Topic in, MP4 out. This video was generated in a single command:

openreels "the apollo 13 disaster, from explosion to miraculous return" --provider google

Web UI

Live pipeline visualization. Watch research, script, voiceover, visuals, music, and assembly stages stream in real time.

Screenshots


Topic input with archetype gallery	Live pipeline with storyboard

Completed: video player, cost breakdown, quality review	Gallery with multiple generations

How it works

Give it a topic. It handles everything:

Stage	What happens
Research	Web search grounds the script in real facts, not hallucinations
Script	Writes a punchy short-form script with scene breakdowns, visual direction, and emotional arc
Voiceover	Generates TTS audio with word-level timestamps for karaoke-style captions
Visuals	AI images (Gemini, DALL-E), AI video clips (Google Veo 3.1, fal.ai Kling 2.6 Pro) with dedicated cinematography prompts and negative prompt guidance, plus vision-verified stock footage that rejects bad matches and retries automatically
Music	AI-generated background score via Google Lyria 3 Pro, scene-synced to match the video's emotional arc. Or pick from 25 bundled royalty-free tracks
Captions	Spring-animated 3-state captions with 7 distinct styles, per-archetype theming, and word-level karaoke highlighting
Assembly	Composites everything into a vertical MP4 via Remotion with crossfade, slide, wipe, and flip transitions
Critique	AI critic scores the output. If quality is below threshold, the pipeline re-runs

Every stage streams live progress to the web UI. You watch the AI research, write, paint, compose, and render in real time.

Provider flexibility

Mix and match providers or go all-in on one ecosystem:

Capability	Providers
LLM	Anthropic Claude, OpenAI GPT, Google Gemini, OpenRouter (300+ models), any OpenAI-compatible endpoint
Search	Native (provider built-in), Tavily, or parametric knowledge
TTS	ElevenLabs, Inworld, OpenAI TTS, Gemini TTS, Kokoro (free, local)
Images	Gemini Imagen, OpenAI DALL-E
Video	Google Veo 3.1, fal.ai Kling 2.6 Pro (with cross-provider fallback, negative prompts, structured cinematography prompts)
Music	Google Lyria 3 Pro (AI-generated, $0.08/track), Bundled library (free)
Stock	Pexels, Pixabay (both searched, vision-verified, with AI fallback)

One key, everything Google: --provider google sets LLM, images, TTS, video, and music to Google APIs with a single GOOGLE_API_KEY.
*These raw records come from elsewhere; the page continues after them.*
/-- `CMP_CTL` (R174, R178, R183), Flowstone's times (R177), held layers (R165), own-panel buffers (R188). -/
def Obligations.CompositionStopsAndCaches : Prop :=
  (∀ (who : Initiator) (s : State), s.mayWrite who A.CMP_CTL → s.flag F.CMP_CTL_STOP = false → s.getF F.GEO_STAT_ACTIVE = 31 →
    ∃ t, exec (.compStop who) s = .next t ∧ t.bus = ⟨0, false⟩ ∧ s.onlyBus t [A.CMP_CTL, A.CMP_STAT] ∧ t.getF F.CMP_CTL_STOP = 1 ∧
      t.getF F.CMP_STAT_STATE = (if s.getF F.CMP_STAT_STATE = 2 then 1 else s.getF F.CMP_STAT_STATE)) ∧
  (∀ (who : Initiator) (s : State), s.mayWrite who A.CMP_CTL → s.getF F.GEO_STAT_ACTIVE ≠ 31 →
    ∃ t, exec (.compStop who) s = .next t ∧ t.bus = ⟨0, false⟩ ∧ s.onlyBus t [A.CMP_EVT] ∧ t.getF F.CMP_EVT_STOP_GUARD = 1) ∧
  (∀ (who : Initiator) (s : State), s.mayWrite who A.CMP_CTL → s.flag F.CMP_CTL_STOP = true →
    ∃ t, exec (.compStart who) s = .next t ∧ t.bus = ⟨0, false⟩ ∧ s.onlyBus t [A.CMP_CTL, A.CMP_STAT] ∧ t.getF F.CMP_CTL_STOP = 0 ∧
      t.getF F.CMP_STAT_STATE = 2 ∧ t.getF F.CMP_STAT_FLOW = s.getF F.CMP_STAT_FLOW) ∧
  (∀ (who : Initiator) (s : State), s.mayWrite who A.CMP_CTL → s.getF F.CMP_STAT_FLOW ≠ 0 →
    (s.flag F.CMP_CTL_STOP = true → s.getF F.GEO_STAT_ACTIVE = 31) →
    ∃ t, exec (.flowReq who) s = .next t ∧ t.bus = ⟨0, false⟩ ∧ t.getF F.CMP_STAT_FLOW = 2 ∧
      t.getF F.CMP_CTL_STOP = s.getF F.CMP_CTL_STOP ∧
      (s.getF F.CMP_STAT_FLOW = 2 → s.cmp.flowDone = none →
        t.getF F.CMP_FLOW_ABANDONED = min (s.getF F.CMP_FLOW_ABANDONED + 1) 65535 ∧ t.getF F.CMP_EVT_FLOW_ABANDON = 1) ∧
      s.regsKept t [A.CMP_STAT, A.CMP_FLOW, A.CMP_EVT] ∧
      t = { s with
        regs := t.regs
        bus := t.bus
        cmp := { s.cmp with
          flowDone := none
          flowReads := s.plan.comp.group.map (fun l => (l, s.actF (F.SCN_LBASE_ADDR l))) } }) ∧
  (∀ (who : Initiator) (s : State), s.mayWrite who A.CMP_CTL → s.getF F.CMP_STAT_FLOW = 0 →
    (s.flag F.CMP_CTL_STOP = true → s.getF F.GEO_STAT_ACTIVE = 31) → exec (.flowReq who) s = .next (s.busOk 0)) ∧
  (∀ s : State, s.isHead = true → s.getF F.CMP_STAT_FLOW = 1 →
    ∃ t, exec .flowSettleExpiry s = .next t ∧ t.getF F.CMP_STAT_FLOW = 2 ∧ s.regsKept t [A.CMP_STAT] ∧
      t = { s with
        regs := t.regs
        cmp := { s.cmp with
          flowDone := none
          flowReads := s.plan.comp.group.map (fun l => (l, s.actF (F.SCN_LBASE_ADDR l))) } }) ∧
  (∀ s : State, s.isHead = true → s.getF F.CMP_STAT_FLOW = 2 → s.cmp.flowDone = none → s.memRuns = true →
    ∃ t, exec .flowRebuildDone s = .next t ∧ t.getF F.CMP_FLOW_BUILDS = min (s.getF F.CMP_FLOW_BUILDS + 1) 65535 ∧
      s.regsKept t [A.CMP_FLOW] ∧ t.cmp = { s.cmp with flowDone := some s.now, flowReads := [] } ∧
      (∀ a, (∀ f, f < s.facets → s.groupLayers f ≠ [] →
          a < lpddr (s.flowAddr f (1 - s.cmp.flowHalf) (s.flowBox f).x0 (s.flowBox f).y0) ∨
          lpddr (s.flowAddr f (1 - s.cmp.flowHalf) (s.flowBox f).x0 (s.flowBox f).y0) +
            12 * (((s.flowBox f).x1 - (s.flowBox f).x0) * ((s.flowBox f).y1 - (s.flowBox f).y0)) ≤ a) →
        memGet t.core.mem a = memGet s.core.mem a) ∧
      t = { s with regs := t.regs, cmp := t.cmp, core := { s.core with mem := t.core.mem } }) ∧
  (∀ (v : Fin 8) (c : Fin 4) (s : State), s.isHead = true → (s.layer v).capture = some c →
    (nth s.plan.comp.vl v {}).onHold ≠ 0 → (s.src c).holdFrom ≠ none →
    ∃ t, exec (.layerHoldExpiry v) s = .next t ∧
      t = { s with cmp := { s.cmp with holdOut := t.cmp.holdOut } } ∧ (v.val, s.newestStamp c) ∈ t.cmp.holdOut) ∧
  (∀ (f : Fin 4) (s : State), s.composing = true → f.val < s.facets → s.facetImage f = s.imageNow →
    s.lineComposed (panelLine s.plan.comp.own 0 256) = true → s.ownRead f ((s.facetImage f).toNat / s.facets % 2) = false →
    ∃ t half base, exec (.ownBufferComplete f) s = .next t ∧ half = (s.facetImage f).toNat / s.facets % 2 ∧
      base = lpddr (s.ownBase f half) ∧
      t.core.mem = (s.ownWrite f half (s.facetImage f)).core.mem ∧
      (∀ a, (a < base ∨ base + 393216 ≤ a) → memGet t.core.mem a = memGet s.core.mem a) ∧
      tabGet 0 t.cmp.ownDone (f.val, half) = s.facetImage f ∧
      t = { s with cmp := { s.cmp with ownDone := t.cmp.ownDone }, core := { s.core with mem := t.core.mem } })

/-- Geode commands (R180 to R182). -/
def Obligations.GeodeCommandsAreAcceptedOrRejected : Prop :=
  (∀ (m : GeodeMsg) (s : State), s.isHead = true → s.released = true → s.geodeAccepts m = true → s.smp.save = none →
    ∃ t, exec (.geodeCommand m) s = .next t ∧ t.geo.counter = m.counter ∧
      t.geo.pending = s.geo.pending ++ [⟨if m.set = 255 then 31 else m.set, m.counter,
        if m.target = 0 then s.imageNow + BitVec.ofNat 32 s.plan.comp.geodeLead else m.target⟩] ∧
      t.smp.sys.geodeCounter = m.counter ∧ t.smp.sys.geodeSet = (if m.set = 255 then 31 else m.set) ∧
      (t.smp.save.map (fun x => x.kind)) = some (.record 1) ∧ t.getF F.GEO_CNT_COUNTER = m.counter.toNat % 2 ^ 32 ∧
      t.getF F.GEO_EVT_ACCEPT = 1 ∧ s.regsKept t [A.GEO_CNT, A.GEO_EVT, A.SMP_STAT] ∧
      (s.paired = true → t.lnk.own.length = s.lnk.own.length + 1) ∧ (s.paired = false → t.lnk = s.lnk)) ∧
  (∀ (m : GeodeMsg) (target : Word) (s : State), s.isHead = true → s.released = true → s.geodeAccepts m = true → s.smp.save = none →
    ∃ t, exec (.geodeRelayReceived m target) s = .next t ∧ t.geo.counter = m.counter ∧
      t.geo.pending = s.geo.pending ++ [⟨if m.set = 255 then 31 else m.set, m.counter, target⟩] ∧
      t.smp.sys.geodeCounter = m.counter ∧ t.getF F.GEO_EVT_ACCEPT = 1 ∧ t.lnk = s.lnk ∧
      s.regsKept t [A.GEO_CNT, A.GEO_EVT, A.SMP_STAT] ∧
      (∀ i, s.tim.image = some i → 0 ≤ diff32 i target → t.getF F.GEO_EVT_LATE = 1)) ∧
  (∀ (m : GeodeMsg) (target : Word) (s : State), s.isHead = true → s.released = true →
    (m.form = false ∨ ecdsaOk s.geodeKey (m.bytes.take 32) m.sig = false ∨ m.wallId ≠ s.plan.wall.id ∨ m.counter ≤ s.geo.counter ∨ s.geodeSetOk m.set = false) →
    (∃ t, exec (.geodeCommand m) s = .next t ∧ s.onlyRegs t [A.GEO_EVT] ∧ t.getF F.GEO_EVT_REJECT = 1) ∧
    (∃ t, exec (.geodeRelayReceived m target) s = .next t ∧ s.onlyRegs t [A.GEO_EVT] ∧ t.getF F.GEO_EVT_REJECT = 1)) ∧
  (∀ (m : GeodeMsg) (target : Word) (s : State), (s.isHead = false ∨ s.released = false) →
    exec (.geodeCommand m) s = .next s ∧ exec (.geodeRelayReceived m target) s = .next s)

/-- `SLICE_DECODED` (R190 to R197, R211, R212): the Clear path whole, and the refusals; the blocks of a Packed slice are the
decoding functions of Codec.lean, of which the tests show the spec's examples. -/
def Obligations.DecodedSlicesCommitOrCount : Prop :=
  (∀ (x : SliceIn) (rest : List SliceIn) (s : State), s.dec.staging = x :: rest →
    s.handedOver x.hdr.image x.hdr.facet.toNat = true →
    ∃ t, exec .sliceDecoded s = .next t ∧ t.dec = { s.dec with staging := rest } ∧
      t.getF F.DEC_CNT1_LATE = min (s.getF F.DEC_CNT1_LATE + 1) 65535 ∧ t.getF F.DEC_EVT_LATE = 1 ∧
      s.regsKept t [A.DEC_STAT, A.DEC_CNT1, A.DEC_EVT] ∧ t = { s with regs := t.regs, dec := t.dec }) ∧
  (∀ (x : SliceIn) (rest : List SliceIn) (code : Nat) (s : State), s.dec.staging = x :: rest →
    s.handedOver x.hdr.image x.hdr.facet.toNat = false →
    ((31 < x.hdr.seq.toNat % 64 ∧ code = 2) ∨
      (x.hdr.seq.toNat % 64 ≤ 31 ∧ s.isPacked x.hdr.image x.hdr.facet.toNat = true ∧
        pkCheck x.payload (x.hdr.seq.toNat % 64) x.hdr.facet.toNat x.hdr.image = some code) ∨
      (x.hdr.seq.toNat % 64 ≤ 31 ∧ s.isPacked x.hdr.image x.hdr.facet.toNat = false ∧ clearDepth x.payload.length = none ∧ code = 6)) →
    ∃ t, exec .sliceDecoded s = .next t ∧ t.dec = { s.dec with staging := rest } ∧
      t.getF F.DEC_CNT0_SYNTAX = min (s.getF F.DEC_CNT0_SYNTAX + 1) 65535 ∧ t.getF F.DEC_EVT_SYNTAX = 1 ∧
      (s.getF F.DEC_ERRLOG_CODE = 0 → t.getF F.DEC_ERRLOG_CODE = code ∧ t.getF F.DEC_ERRLOG_FACET = x.hdr.facet.toNat ∧
        t.getF F.DEC_ERRLOG_IMAGE = x.hdr.image.toNat % 65536) ∧
      (s.getF F.DEC_ERRLOG_CODE ≠ 0 → t.getW A.DEC_ERRLOG = s.getW A.DEC_ERRLOG) ∧
      s.regsKept t [A.DEC_STAT, A.DEC_CNT0, A.DEC_EVT, A.DEC_ERRLOG] ∧ t = { s with regs := t.regs, dec := t.dec }) ∧
  (∀ (x : SliceIn) (rest : List SliceIn) (d f dest k : Nat) (s : State), s.dec.staging = x :: rest →
    f = x.hdr.facet.toNat → s.handedOver x.hdr.image f = false → k = x.hdr.seq.toNat % 64 → k ≤ 31 →
    s.isPacked x.hdr.image f = false → clearDepth x.payload.length = some (d, false) → x.hdr.geode = false →
    dest = s.clearBuf f (x.hdr.image.toNat / s.facets) → dest < 12 → s.destBad x.hdr dest = false →
    ∃ t, exec .sliceDecoded s = .next t ∧ t.dec.staging = rest ∧
      (∀ i, i < 32 → tabGet [] (t.decBuf dest).pix (32 * k + i) =
        ((clearBlocks x.payload d 0).getD i { codes := [], clean := false, geode := false }).codes.map (fun v => v <<< (16 - d))) ∧
      (t.decBuf dest).present.getLsbD k = true ∧ tabGet 0 (t.decBuf dest).depth k = d ∧
      (t.facetImg x.hdr.image f).dest = some dest ∧
      ((s.facetImg x.hdr.image f).dest = none → t.getF (F.DEC_BUF_HOLDS dest) = 1 ∧ t.getF (F.DEC_BUF_FACET dest) = f ∧
        t.getF (F.DEC_BUF_IMAGE dest) = x.hdr.image.toNat % 65536 ∧ (t.decBuf dest).present = BitVec.twoPow 32 k) ∧
      (∀ b, b ≠ dest → t.decBuf b = s.decBuf b) ∧ s.regsKept t [A.DEC_STAT, A.DEC_BUF dest] ∧
      t = { s with regs := t.regs, dec := t.dec })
Zero-cost voiceover: --provider local uses Kokoro for free local TTS. No API key needed.

Quickstart

Web UI (recommended)

git clone https://github.com/tsensei/OpenReels.git
cd OpenReels
cp .env.example .env   # fill in your API keys
docker compose up      # starts Redis + API + Worker
# Open http://localhost:3000

Type a topic, pick your providers, and watch the pipeline run. Research, script, voiceover, visuals, music, and assembly stages stream live to the browser. Download the final video when it's done.

Docker CLI (single run)

cp .env.example .env # fill in your API keys

docker run --env-file .env --shm-size=2gb -v ./output:/output ghcr.io/tsensei/openreels "5 stoic lessons that changed my life"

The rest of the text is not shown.